S’approprier un lieu dans la bediyya ou s’associer à cette appropriation pour être reconnu socialement par ceux qui se rattachent à ce lieu renvoie aux représentations sociales de la réussite. Être considéré comme celui qui a réussi est relatif aux valeurs

partagées par le groupe tribal et dans la bediyya mauritanienne ces valeurs sont liées, entre autres, à l'élevage. Disposer d'animaux suppose un point d'eau qui est également la condition de l'existence matérielle du site du lieu-noyau. En ce sens l'appropriation est une condition de la réussite sociale.

Les animaux et le puits, conditions de la réussite sociale et source d'appropriation du lieu-noyau.

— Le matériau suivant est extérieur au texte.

-- ==== Sys2Proof/Machine/Tensor.lean ====
section
/-! DEFINITION. Elements of tensors in a core's scratchpad: where an element lies (R45, R119-R121), reading it with its scale and its
poison, writing elements, spans and overlaps (R139). Shared by the matrix and the vector engine. -/

namespace Sys2Proof.Machine

/-- Indices of an element, dimension 0 first. -/
structure Ix where
  i0 : Nat := 0
  i1 : Nat := 0
  i2 : Nat := 0
  i3 : Nat := 0
  deriving DecidableEq, Repr

/-- Dimensions 0 and 1 exchanged. -/
def Ix.swap (x : Ix) : Ix := { x with i0 := x.i1, i1 := x.i0 }

/-- Stored indices of logical indices, and the other way round (R119). -/
def dStored (d : Nat) (x : Ix) : Ix := if dTrans d then x.swap else x

/-- Bit position in scratchpad of the element at stored indices `x`, in slot `slot` of a slice with origin `o` (R45, R117, R121). -/
def dBitPos (d slot : Nat) (o x : Ix) : Nat :=
  (8 * ((dBase d : Int) + slot * dSlotStride d + dRowOff d ((x.i1 : Int) - o.i1) ((x.i2 : Int) - o.i2) ((x.i3 : Int) - o.i3))
    + (fmtBits (dFmt d) : Int) * ((x.i0 : Int) - o.i0)).toNat

/-- The encoding in `n` bits at a bit position, and whether a byte of it is poisoned. -/
def Spad.bits (sp : Spad) (p n : Nat) : Nat × Bool :=
  (fld (sp.nat (p / 8) ((p % 8 + n + 7) / 8)) (p % 8) n, sp.bad (p / 8) ((p % 8 + n + 7) / 8))

/-- An element as read: its encoding, its scale byte (127 when not MX) and its poison. -/
structure Elem where
  enc : Nat := 0
  scale : Nat := 127
  bad : Bool := false
  deriving DecidableEq, Repr

/-- The scale byte at an address, and whether it is poisoned; outside the scratchpad the spec states no value (R120). (DESIGN CHOICE, log entry 29) -/
def Spad.scaleAt (sp : Spad) (a : Int) : Nat × Bool :=
  if 0 ≤ a && a < (spadSize : Int) then ((sp.mem.read a.toNat).toNat, sp.badAt a.toNat) else ((Config.strayScale a).toNat, false)

/-- Read the element at stored indices. -/
def Spad.elem (sp : Spad) (d slot : Nat) (o x : Ix) : Elem :=
  let e := sp.bits (dBitPos d slot o x) (fmtBits (dFmt d))
  if fmtMx (dFmt d) then
    let t := sp.scaleAt (dScaleAddr d x.i0 x.i1 x.i2 x.i3)
    { enc := e.1, scale := t.1, bad := e.2 || t.2 }
  else { enc := e.1, bad := e.2 }

/-- The value of an element of format `f` (R52). -/
def Elem.value (e : Elem) (f : Nat) : FVal := if fmtMx f then mxValue f e.enc e.scale else decodeElem f e.enc

/-- One element to write: bit position, width, encoding, poison. -/
structure ElemWrite where
  pos : Nat
  width : Nat
  enc : Nat
  bad : Bool
  deriving DecidableEq, Repr

/-- The writes of the element at stored indices: the element, and zero padding behind the last element of a row (R45). -/
def dWrite (d slot : Nat) (o x : Ix) (enc : Nat) (bad : Bool) : List ElemWrite :=
  let p := dBitPos d slot o x
  let n := fmtBits (dFmt d)
  let pad := 8 * rowBytes n (dExt d 0) - n * dExt d 0
  { pos := p, width := n, enc := enc, bad := bad } ::
    (if x.i0 + 1 = dExt d 0 && pad != 0 then [{ pos := p + n, width := pad, enc := 0, bad := bad }] else [])

/-- Replace bits of memory. -/
def Memory.putBits (m : Memory) (w : ElemWrite) : Memory :=
  let a := w.pos / 8
  let n := (w.pos % 8 + w.width + 7) / 8
  let old := leNat (m.readBytes a n)
  let sh := w.pos % 8
  let v := old - fld old sh w.width * 2 ^ sh + w.enc % 2 ^ w.width * 2 ^ sh
  m.writeBytes a (leBytes n v)

/-- Bytes a write touches. -/
def ElemWrite.bytes (w : ElemWrite) : List Nat := (List.range ((w.pos % 8 + w.width + 7) / 8)).map (w.pos / 8 + ·)

/-- Write elements as one write (R190): a word with a poisoned element is marked; a word covered whole by clean data is cleared. (DEDUCED, log entry 30) -/
def Spad.putElems (sp : Spad) (ws : List ElemWrite) : Spad :=
  let touched := ws.foldl (fun (t : NSet) w => w.bytes.foldl NSet.add t) []
  let badBytes := ws.foldl (fun (t : NSet) w => if w.bad then w.bytes.foldl NSet.add t else t) []
  let words := touched.foldl (fun (t : NSet) a => NSet.add t (a / 4)) []
  { sp with
    mem := ws.foldl Memory.putBits sp.mem
    poison := words.foldl (fun p w =>
      if NSet.hasRange badBytes (4 * w) 4 then NSet.add p w
      else if (List.range 4).all (fun j => NSet.has touched (4 * w + j)) then NSet.rem p w else p) sp.poison }

/-- The words that element writes touch, in order, as (word address, byte mask, poisoned); elements that follow one another in a word are
one write of it. (DESIGN CHOICE, log entry 138) -/
def elemWords (ws : List ElemWrite) : List (Nat × Nat × Bool) :=
  (ws.flatMap (fun w => w.bytes.map (fun a => (a, w.bad)))).foldr (fun b l =>
    let m := 2 ^ (b.1 % 4)
    match l with
    | (w, k, bad) :: t => if w = b.1 / 4 * 4 then (w, k ||| m, bad || b.2) :: t else (b.1 / 4 * 4, m, b.2) :: l
    | [] => [(b.1 / 4 * 4, m, b.2)]) []

/-- Element writes of a core in its own scratchpad, which enter out_crc (R350). (DESIGN CHOICE, log entry 138) -/
def State.storeElems (s : State) (c : Nat) (ws : List ElemWrite) : State :=
  let s1 := s.modSpad c (fun sp => sp.putElems ws)
  match s.vatOfCore c with
  | none => s1
  | some v =>
    let x := s.vat v
    if x.st == .running && !x.det.wmRange.isEmpty then
      let sum := (elemWords ws).foldl (fun t w =>
        let a := s.spadAddr c w.1
        if inWmRange x.det.wmRange a then
          t + crc64 (leBytes 6 a ++ [BitVec.ofNat 8 w.2.1, if w.2.2 then 1 else 0]
            ++ (List.range 4).map (fun j => if bit w.2.1 j then (s1.spad c).mem.read (w.1 + j) else 0))
        else t) 0
      s1.setVat v { x with det := { x.det with outCrc := x.det.outCrc + BitVec.ofNat 64 sum } }
    else s1

/-- Count and report the bank errors met by reads of the bytes at the addresses given, each bank word once (R189). -/
def State.noteBytes (s : State) (c : Nat) (as : List Nat) : State :=
  if (s.spad c).ue.isEmpty && (s.spad c).ce.isEmpty then s
  else (as.foldl (fun (t : NSet) a => NSet.add t (a / 16)) []).foldl (fun s w => s.noteRead c (16 * w) 16) s

/-- Byte addresses of an element's encoding and scale. -/
def elemBytes (d slot : Nat) (o x : Ix) : List Nat :=
  let p := dBitPos d slot o x
  ((List.range ((p % 8 + fmtBits (dFmt d) + 7) / 8)).map (p / 8 + ·))
    ++ (if fmtMx (dFmt d) then [(dScaleAddr d x.i0 x.i1 x.i2 x.i3).toNat] else [])

/-! ## Spans and overlaps -/

/-- The range `[lo, hi)` of row offsets from the base over extents `e1 e2 e3` with rows of `row` bytes. -/
def offRange (d : Nat) (row : Nat) (e1 e2 e3 : Nat) : Int × Int :=
  let part := fun (s : Int) (e : Nat) => (min 0 (s * ((e : Int) - 1)), max 0 (s * ((e : Int) - 1)))
  let a := part (dStride d 1) e1
  let b := part (dStride d 2) e2
  let c := part (dStride d 3) e3
  (a.1 + b.1 + c.1, a.2 + b.2 + c.2 + row)

/-- The span of a descriptor: lowest byte and one past the highest (R139); a ring's runs over its slots. -/
def dSpan (d : Nat) : Int × Int :=
  if dNbuf d = 0 then
    let r := offRange d (rowBytes (fmtBits (dFmt d)) (dExt d 0)) (dExt d 1) (dExt d 2) (dExt d 3)
    ((dBase d : Int) + r.1, (dBase d : Int) + r.2)
  else ((dBase d : Int), (dBase d : Int) + dNbuf d * dSlotStride d)

/-- The bytes of an MX descriptor's scale array (R120), which is no part of its span. -/
def dScaleSpan (d : Nat) : Int × Int :=
  let j := fun i => dScaleIdx d i (dExt d i - 1)
  let part := fun (s : Int) (n : Nat) => (min 0 (s * n), max 0 (s * n))
  let a := part (dSStride d 1) (j 1)
  let b := part (dSStride d 2) (j 2)
  let c := part (dSStride d 3) (j 3)
  ((dScaleBase d : Int) + a.1 + b.1 + c.1, (dScaleBase d : Int) + j 0 + a.2 + b.2 + c.2 + 1)

/-- Do two byte ranges share a byte? -/
def overlap (a b : Int × Int) : Bool := decide (a.1 < b.2) && decide (b.1 < a.2)

/-- Does a byte range lie in `[0, top)`? -/
def rangeIn (a : Int × Int) (top : Nat) : Bool := decide (0 ≤ a.1) && decide (a.2 ≤ (top : Int))

/-- The span of a tensor lies in `[0, 0x7C000)` (R139). -/
def dInside (d : Nat) : Bool := rangeIn (dSpan d) 0x7C000

/-- Integers of `(-n, n)`. -/
def diffs (n : Nat) : List Int := (List.range (2 * n - 1)).map (fun i => Int.ofNat i - ((n : Int) - 1))

/-- Do elements of a tensor overlap one another, over extents `e1 e2 e3`? Two rows overlap when their offsets differ by less than a row. -/
def dSelfOverlap (d row e1 e2 e3 : Nat) : Bool :=
  (diffs e3).any (fun k => (diffs e2).any (fun j => (diffs e1).any (fun i =>
    !(i == 0 && j == 0 && k == 0) && decide ((dRowOff d i j k).natAbs < row))))

/-- Does a slice of extents `e0 … e3` lie within its slot (R121)? -/
def sliceInSlot (d e0 e1 e2 e3 : Nat) : Bool :=
  let r := offRange d (rowBytes (fmtBits (dFmt d)) e0) e1 e2 e3
  decide (0 ≤ r.1) && decide (r.2 ≤ (dSlotStride d : Int))

/-- Linear index of logical indices in a descriptor's logical shape (R70). -/
def dLinear (d : Nat) (x : Ix) : Nat := x.i0 + dLExt d 0 * (x.i1 + dLExt d 1 * (x.i2 + dLExt d 2 * x.i3))

end Sys2Proof.Machine
end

La métaphore du puits pour désigner le lieu-noyau de la bediyya prend ici tout son sens car l’appropriation d’un lieu se traduit généralement par le forage d’un puits qui permet l’abreuvement des animaux. D'après l'enquête sur la route goudronnée, 42% d’entre elles ont été créées en partie pour répondre à la recherche d’un site permettant l’élevage. Le lieu-noyau est un lieu d’élevage. Cela ne signifie pas que telle est sa finalité, mais la possession d’animaux est également une image qui renvoie à la réussite. La réussite n’est pas le fruit de l’élevage en tant qu’activité économique censée rapporter de l’argent, mais elle se traduit par la possibilité financière d’exercer cette activité. L’élevage nécessite en effet des revenus conséquents et reste un moyen d’épargne très répandu. L’accumulation de l’argent se traduit rarement par plusieurs zéros sur un compte en banque. La pression sociale exercée sur celui qui possède pour qu’il redistribue est telle que l’argent ne peut rester longtemps dans la même “poche” tant qu’il est facilement accessible. Aller chercher sa vache, ou plus difficile encore, sa chamelle, pour ensuite trouver un acheteur à qui la vendre est plus compliqué et plus long que d’aller retirer son solde à la banque. C’est pourquoi, en dépit des risques de sécheresse, la possession d’animaux demeure un investissement relativement sûr. Néanmoins, l’intérêt pour l’élevage ne relève pas seulement d’un intérêt économique car d’autres investissements comme l’immobilier pratiqué dans les villes sont bien plus rentables.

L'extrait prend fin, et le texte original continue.